• [What you have to do]: Nothing but the exact lines from the one containing "theorem test_decode_bad_marker : decode" through the last line of the records below belongs in your answer.

*** Records shown ***

/-- R22: which operations write each element; an operation not listed for an element does not touch it. In a state that
meets the invariant, RX_BODY never writes BLK[0]. RESET leaves BLK unspecified. PL_KEEP, TX_ACK and TX_NAK are the
parts of the operations that append and write (log entry 7). -/
def Obligations.WhoWritesEachElement : Prop :=
  ∀ (i : Instr) (s t : State), Inv s → exec i s = .next t →
    (t.st = s.st ∨ (∃ b, i = .reset b) ∨ i = .start ∨ i = .rxSoh ∨ (∃ d, i = .rxBody d ∧ s.idx.val = 8) ∨ i = .rxEot ∨
      (∃ d, i = .rxFail d) ∨ (∃ f, i = .vRejectCmp f) ∨ (∃ f, i = .vRejectSum f) ∨ (∃ f, i = .vAccept f)) ∧
    (t.idx = s.idx ∨ (∃ b, i = .reset b) ∨ i = .rxSoh ∨ (∃ d, i = .rxBody d) ∨ (∃ d, i = .rxFail d) ∨
      (∃ f, i = .vRejectCmp f) ∨ (∃ f, i = .vRejectSum f) ∨ (∃ f, i = .vAccept f)) ∧
    (t.blk[0] = s.blk[0] ∨ (∃ b, i = .reset b) ∨ i = .rxSoh) ∧
    (∀ (k : Nat) (h : k < 9), 1 ≤ k → t.blk[k] = s.blk[k] ∨ (∃ b, i = .reset b) ∨ ∃ d, i = .rxBody d ∧ s.idx.val = k) ∧
    (t.msg = s.msg ∨ (∃ b, i = .reset b) ∨ (∃ f, i = .vAccept f) ∨ ∃ v, i = .plKeep v) ∧
    (t.txlog = s.txlog ∨ (∃ b, i = .reset b) ∨ i = .start ∨ i = .rxEot ∨ (∃ f, i = .vRejectCmp f) ∨
      (∃ f, i = .vRejectSum f) ∨ (∃ f, i = .vAccept f) ∨ i = .txAck ∨ i = .txNak) ∧
    (t.rx = s.rx ∨ i = .rxSoh ∨ (∃ d, i = .rxSkip d) ∨ (∃ d, i = .rxBody d) ∨ i = .rxEot ∨ ∃ d, i = .rxFail d) ∧
    t.rst = s.rst ∧ t.start = s.start ∧
    ((∃ more, t.trace = s.trace ++ more) ∨ ∃ b, i = .reset b) ∧ (t.draws = s.draws ∨ ∃ b, i = .reset b)

/-- R88: an operation in a state its row does not apply in has no transition: it does nothing and consumes nothing. So
also an operation on a read result that is not the next element of the stream; a validation outcome whose block is not the
one BLK holds, or whose condition is false of it (R82, R83, R84; log entry 10); RX_SKIP with 0x01 or 0x04 (R69); PL_KEEP
with 0x03 (R56); and, in a state that no run reaches, RX_BODY at IDX 9 (R15; log entry 5). That `exec` then answers the
state, and does not stop, is log entry 4. -/
def Obligations.NotEnabledDoesNothing : Prop :=
  (∀ (i : Instr) (s : State), s.st ∉ i.modes → exec i s = .next s) ∧
  (∀ (i : Instr) (w : RxWord) (s : State), encode i = .rxev w → s.rx.head? ≠ some w → exec i s = .next s) ∧
  (∀ (f : BlockFields) (s : State), bufferFields s.blk ≠ f →
    exec (.vRejectCmp f) s = .next s ∧ exec (.vRejectSum f) s = .next s ∧ exec (.vAccept f) s = .next s) ∧
  (∀ (f : BlockFields) (s : State),
    (f.cmp.toNat = 255 - f.seq.toNat → exec (.vRejectCmp f) s = .next s) ∧
    (f.cmp.toNat ≠ 255 - f.seq.toNat → exec (.vRejectSum f) s = .next s ∧ exec (.vAccept f) s = .next s) ∧
    (f.cks.toNat = (f.p0.toNat + f.p1.toNat + f.p2.toNat + f.p3.toNat + f.p4.toNat) % 256 →
      exec (.vRejectSum f) s = .next s) ∧
    (f.cks.toNat ≠ (f.p0.toNat + f.p1.toNat + f.p2.toNat + f.p3.toNat + f.p4.toNat) % 256 →
      exec (.vAccept f) s = .next s)) ∧
  (∀ s : State, exec (.rxSkip 0x01) s = .next s ∧ exec (.rxSkip 0x04) s = .next s ∧ exec (.plKeep 0x03) s = .next s) ∧
  (∀ (d : Byte) (s : State), s.idx.val = 9 → exec (.rxBody d) s = .next s)

/-- R102, R103: each error class is handled by one operation, wholly. -/
def Obligations.ErrorClassesAreHandled : Prop :=
  (∀ (s : State) (e : ErrorClass), e = .structural ∨ e = .integrity →
    Holds (takeError e s) .awaitingStart 0 s.blk s.msg (s.txlog ++ [0x15]) s.rx) ∧
  (∀ s : State, takeError .desync s = s) ∧
  (∀ s : State, Holds (takeError .transport s) .terminated 0 s.blk s.msg s.txlog s.rx) ∧
  (∀ (s : State) f, holdsBlock f s = true → complementOK f = false →
    exec (.vRejectCmp f) s = .next (takeError .structural s)) ∧
  (∀ (s : State) f, holdsBlock f s = true → complementOK f = true → checksumOK f = false →
    exec (.vRejectSum f) s = .next (takeError .integrity s)) ∧
  (∀ (s t : State) (d : Byte), s.st = .awaitingStart → d ≠ 0x01 → d ≠ 0x04 → rxRead s = some (byteWord d, t) →
    exec (.rxSkip d) s = .next (takeError .desync t)) ∧
  (∀ (s t : State) (d : Byte), rxRead s = some (failWord d, t) → exec (.rxFail d) s = .next (takeError .transport t))

/-- R53, R109: a failed read carries no byte: two failures that differ in their `data` field lead to the same state. -/
def Obligations.FailureCarriesNoByte : Prop :=
  ∀ (s : State) (d d' : Byte) rest t t',
    step { s with rx := failWord d :: rest } = .next t → step { s with rx := failWord d' :: rest } = .next t' →
    t.st = t'.st ∧ t.idx = t'.idx ∧ t.blk = t'.blk ∧ t.msg = t'.msg ∧ t.txlog = t'.txlog ∧
    t.rx.length = t'.rx.length

/-! ### The whole machine -/

/-- R81, R72, R80: a step from Validating writes exactly one byte, and leaves the machine in AwaitingStart with IDX 0
and with nothing read, the same whatever the verdict; the byte is ACK if and only if the block is valid, so a block
wrong in both fields is answered by one NAK. -/
def Obligations.ValidatingAnswersOnceAndRearms : Prop :=
  ∀ s : State, s.st = .validating → s.rst = false →
    ∃ t, step s = .next t ∧ t.st = .awaitingStart ∧ t.idx.val = 0 ∧ t.blk = s.blk ∧ t.rx = s.rx ∧
      t.txlog = s.txlog ++ [if blockValid (bufferFields s.blk) then 0x06 else 0x15] ∧
      t.msg = s.msg ++ (if blockValid (bufferFields s.blk) then padFilter (payload (bufferFields s.blk)) else [])

/-- R93: in Terminated `done` is 1, `rx_req` is 0, no operation but RESET is selected, nothing is consumed and `start`
does nothing; only RESET leaves it, and clears MSG. That a step with nothing selected answers the state unchanged is the
model's choice, log entry 4. -/
def Obligations.TerminatedIsLeftOnlyByReset : Prop :=
  ∀ s : State, s.st = .terminated →
    done s = true ∧ (restPins s).rxReq = false ∧
    (s.rst = false → fetch s = none ∧ step s = .next s) ∧
    (∀ (i : Instr) t, exec i s = .next t → t ≠ s → ∃ b, i = .reset b) ∧
    (s.rst = true → ∃ t, step s = .next t ∧ t.st = .idle ∧ t.msg = [])

/-- R90: in Idle nothing is read or written and the only enabled operation is START (and RESET, in every state). That a
step with nothing selected answers the state unchanged is the model's choice, log entry 4. -/
def Obligations.IdleWaitsForStart : Prop :=
  ∀ s : State, s.st = .idle → s.rst = false →
    (restPins s).rxReq = false ∧ (s.start = false → fetch s = none ∧ step s = .next s) ∧
    (s.start = true → fetch s = some .start)

/-- R127: while the stream supplies nothing the block waits in its present state with `rx_req` = 1 and `done` = 0. That
the waiting step answers the state unchanged is log entry 4. -/
def Obligations.ReadWaitsForEver : Prop :=
  ∀ s : State, Waiting s → s.rst = false →
    fetch s = none ∧ step s = .next s ∧ (restPins s).rxReq = true ∧ done s = false ∧ ¬ Final s
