-- ==== Sys2Proof/Laws/PerInstr.lean ====
section
/-! SUPPORT. Per operation, about its syntax alone: its encoded word has the format of its row of
spec/opcode_table.json and the bits that the row fixes (the keys `match` and `mask`, or the fixed bits of `encoding`). -/

namespace Sys2Proof

/-- The row's format with its mask and its match. -/
def Instr.row : Instr → Code × Code
  | .reset _ => (.host 0b10, .host 0b10)
  | .start => (.host 0b11, .host 0b01)
  | .rxFail _ => (.rxev 0x100, .rxev 0x100)
  | .rxEot => (.rxev 0x1FF, .rxev 0x004)
  | .rxSoh => (.rxev 0x1FF, .rxev 0x001)
  | .rxSkip _ => (.rxev 0x100, .rxev 0x000)
  | .rxBody _ => (.rxev 0x100, .rxev 0x000)
  | .vRejectCmp _ => (.blk72 0xFF0000000000000000, .blk72 0x010000000000000000)
  | .vRejectSum _ => (.blk72 0xFF0000000000000000, .blk72 0x010000000000000000)
  | .vAccept _ => (.blk72 0xFF0000000000000000, .blk72 0x010000000000000000)
  | .plDrop => (.plb 0xFF, .plb 0x03)
  | .plKeep _ => (.plb 0x00, .plb 0x00)
  | .txAck => (.txb 0xFF, .txb 0x06)
  | .txNak => (.txb 0xFF, .txb 0x15)

/-- A word matches a row: the same format, and the masked bits are the row's; of a BLK72 row the fixed bits are [71:64]. -/
def Code.fits (c : Code) (row : Code × Code) : Bool :=
  match c, row with
  | .host w, (.host k, .host m) => w &&& k == m
  | .rxev w, (.rxev k, .rxev m) => w &&& k == m
  | .blk72 w, (.blk72 _, .blk72 m) => Machine.blkByte w 0 == Machine.blkByte m 0
  | .plb w, (.plb k, .plb m) => w &&& k == m
  | .txb w, (.txb k, .txb m) => w &&& k == m
  | _, _ => false

end Sys2Proof

namespace Sys2Proof.Laws.RowShape

open Sys2Proof Sys2Proof.Machine

/-- The operation's word matches its row. -/
def Statement (i : Instr) : Prop := (encode i).fits i.row = true

theorem reset (b : Bool) : Statement (.reset b) := by unfold Statement; cases b <;> decide
theorem start : Statement .start := by unfold Statement; decide
theorem rxFail (d : Byte) : Statement (.rxFail d) := by unfold Statement; revert d; decide
theorem rxEot : Statement .rxEot := by unfold Statement; decide
theorem rxSoh : Statement .rxSoh := by unfold Statement; decide
theorem rxSkip (d : Byte) : Statement (.rxSkip d) := by unfold Statement; revert d; decide
theorem rxBody (d : Byte) : Statement (.rxBody d) := by unfold Statement; revert d; decide
theorem vRejectCmp (f : BlockFields) : Statement (.vRejectCmp f) := by
  simp [Statement, Code.fits, encode, Instr.row, blkByte_packBlk]; decide
theorem vRejectSum (f : BlockFields) : Statement (.vRejectSum f) := by
  simp [Statement, Code.fits, encode, Instr.row, blkByte_packBlk]; decide
theorem vAccept (f : BlockFields) : Statement (.vAccept f) := by
  simp [Statement, Code.fits, encode, Instr.row, blkByte_packBlk]; decide
theorem plDrop : Statement .plDrop := by unfold Statement; decide
theorem plKeep (v : Byte) : Statement (.plKeep v) := by unfold Statement; revert v; decide
theorem txAck : Statement .txAck := by unfold Statement; decide
theorem txNak : Statement .txNak := by unfold Statement; decide

end Sys2Proof.Laws.RowShape
end

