-- ==== Sys2Proof/Tests/Slice0.lean ====
section
/-! SUPPORT. The model's own tests: expected values come from spec/95_test_vectors.md and from the encodings of
spec/30_encoding.md, written out by hand; and a witness for the hypotheses of every statement that has some. -/

namespace Sys2Proof.Tests

open Sys2Proof Sys2Proof.Machine

/-- The next state of an outcome, if it is one. -/
def next? : Host.Outcome State Fault Refusal → Option State
  | .next s => some s
  | .fault _ => none
  | .refused _ => none

/-- After RESET and START, with these results pending. -/
def awaiting (rx : List RxWord) : State :=
  { State.reset with st := .awaitingStart, txlog := [0x15], trace := [.tx 0x15], rx := rx }

/-- In the block `01 01 FE 41 42 43 03 03 ..` with `k + 1` bytes read, these results pending. -/
def reading (k : Fin 8) (rx : List RxWord) : State :=
  { awaiting rx with
    st := .readingBlock
    idx := ⟨k.val + 1, by omega⟩
    blk := #v[0x01, 0x01, 0xFE, 0x41, 0x42, 0x43, 0x03, 0x03, 0x00] }

/-- In Validating with this block. -/
def validating (blk : Vector Byte 9) : State := { awaiting [] with st := .validating, idx := 9, blk := blk }

/-- A session that has ended with nothing received. -/
def ended : State := { awaiting [0x001] with st := .terminated }

/-! ### Well-formedness: each check refuses an ill-formed term -/

theorem test_wf_rxSkip_refuses_marker : (Instr.rxSkip 0x01).wf = false := by decide
theorem test_wf_rxSkip_refuses_eot : (Instr.rxSkip 0x04).wf = false := by decide
theorem test_wf_plKeep_refuses_pad : (Instr.plKeep 0x03).wf = false := by decide
theorem test_wf_vRejectCmp_refuses_right_complement :
    (Instr.vRejectCmp ⟨0x01, 0xFE, 0x41, 0x42, 0x43, 0x03, 0x03, 0xCD⟩).wf = false := by decide
theorem test_wf_vRejectSum_refuses_right_checksum :
    (Instr.vRejectSum ⟨0x01, 0xFE, 0x41, 0x42, 0x43, 0x03, 0x03, 0xCC⟩).wf = false := by decide
theorem test_wf_vRejectSum_refuses_wrong_complement :
    (Instr.vRejectSum ⟨0x09, 0x00, 0x01, 0x02, 0x03, 0x04, 0x05, 0x00⟩).wf = false := by decide
theorem test_wf_vAccept_refuses_printed_checksum :
    (Instr.vAccept ⟨0x01, 0xFE, 0x41, 0x42, 0x43, 0x03, 0x03, 0x8E⟩).wf = false := by decide
theorem test_wf_vAccept_refuses_twos_complement :
    (Instr.vAccept ⟨0x01, 0xFF, 0x41, 0x42, 0x43, 0x03, 0x03, 0xCC⟩).wf = false := by decide
theorem test_wf_accepts_valid_block :
    (Instr.vAccept ⟨0x01, 0xFE, 0x41, 0x42, 0x43, 0x03, 0x03, 0xCC⟩).wf = true := by decide

/-! ### Decoding: a word written out bit by bit from 30_encoding.md, one for each operation -/

theorem test_decode_reset : decode .terminated (.host 0b10) = .ok (.reset false) := by decide
theorem test_decode_reset_wins_over_start : decode .idle (.host 0b11) = .ok (.reset true) := by decide
theorem test_decode_start : decode .idle (.host 0b01) = .ok .start := by decide
theorem test_decode_start_elsewhere : decode .awaitingStart (.host 0b01) = .error .startIgnored := by decide
theorem test_decode_rxFail : decode .readingBlock (.rxev 0b110101010) = .ok (.rxFail 0xAA) := by decide
theorem test_decode_rxEot : decode .awaitingStart (.rxev 0b000000100) = .ok .rxEot := by decide
theorem test_decode_rxSoh : decode .awaitingStart (.rxev 0b000000001) = .ok .rxSoh := by decide
theorem test_decode_rxSkip : decode .awaitingStart (.rxev 0b010000100) = .ok (.rxSkip 0x84) := by decide
theorem test_decode_rxBody : decode .readingBlock (.rxev 0b000000001) = .ok (.rxBody 0x01) := by decide
theorem test_decode_vRejectCmp :
    decode .validating (.blk72
      0b00000001_00001001_00000000_00000001_00000010_00000011_00000100_00000101_00000000) =
      .ok (.vRejectCmp ⟨0x09, 0x00, 0x01, 0x02, 0x03, 0x04, 0x05, 0x00⟩) := by decide
theorem test_decode_vRejectSum :
    decode .validating (.blk72
      0b00000001_00000001_11111110_10000000_10000000_00000000_00000000_00000000_00000001) =
      .ok (.vRejectSum ⟨0x01, 0xFE, 0x80, 0x80, 0x00, 0x00, 0x00, 0x01⟩) := by decide
theorem test_decode_vAccept :
    decode .validating (.blk72
      0b00000001_00000001_11111110_01000001_01000010_01000011_00000011_00000011_11001100) =
      .ok (.vAccept ⟨0x01, 0xFE, 0x41, 0x42, 0x43, 0x03, 0x03, 0xCC⟩) := by decide
theorem test_decode_bad_marker : decode .validating (.blk72 0x0201FE4142430303CC) = .error .badMarker := by decide
theorem test_decode_plDrop : decode .validating (.plb 0b00000011) = .ok .plDrop := by decide
theorem test_decode_plKeep : decode .validating (.plb 0b00010011) = .ok (.plKeep 0x13) := by decide
theorem test_decode_txAck : decode .awaitingStart (.txb 0b00000110) = .ok .txAck := by decide
theorem test_decode_txNak : decode .idle (.txb 0b00010101) = .ok .txNak := by decide
theorem test_decode_never_transmitted : decode .idle (.txb 0x01) = .error .neverTransmitted := by decide

/-! ### The functions of the validator (95_test_vectors.md 2.1) -/

theorem test_checksum :
    checksum 0x41 0x42 0x43 0x03 0x03 = 0xCC ∧ checksum 0x48 0x45 0x4C 0x4C 0x4F = 0x74 ∧
    checksum 0x7F 0x7F 0x7F 0x7F 0x7F = 0x7B ∧ checksum 0xFF 0x01 0x00 0x00 0x00 = 0x00 := by decide
theorem test_padFilter :
    padFilter [0x02, 0x03, 0x04, 0x30, 0x13] = [0x02, 0x04, 0x30, 0x13] ∧
    padFilter [0x03, 0x03, 0x03, 0x03, 0x41] = [0x41] := by decide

***

• [Result]:
theorem test_decode_bad_marker : decode .validating (.blk72 0x0201FE4142430303CC) = .error .badMarker := by decide
theorem test_decode_plDrop : decode .validating (.plb 0b00000011) = .ok .plDrop := by decide
theorem test_decode_plKeep : decode .validating (.plb 0b00010011) = .ok (.plKeep 0x13) := by decide
theorem test_decode_txAck : decode .awaitingStart (.txb 0b00000110) = .ok .txAck := by decide
theorem test_decode_txNak : decode .idle (.txb 0b00010101) = .ok .txNak := by decide
theorem test_decode_never_transmitted : decode .idle (.txb 0x01) = .error .neverTransmitted := by decide

/-! ### The functions of the validator (95_test_vectors.md 2.1) -/

theorem test_checksum :
    checksum 0x41 0x42 0x43 0x03 0x03 = 0xCC ∧ checksum 0x48 0x45 0x4C 0x4C 0x4F = 0x74 ∧
    checksum 0x7F 0x7F 0x7F 0x7F 0x7F = 0x7B ∧ checksum 0xFF 0x01 0x00 0x00 0x00 = 0x00 := by decide
theorem test_padFilter :
    padFilter [0x02, 0x03, 0x04, 0x30, 0x13] = [0x02, 0x04, 0x30, 0x13] ∧
    padFilter [0x03, 0x03, 0x03, 0x03, 0x41] = [0x41] := by decide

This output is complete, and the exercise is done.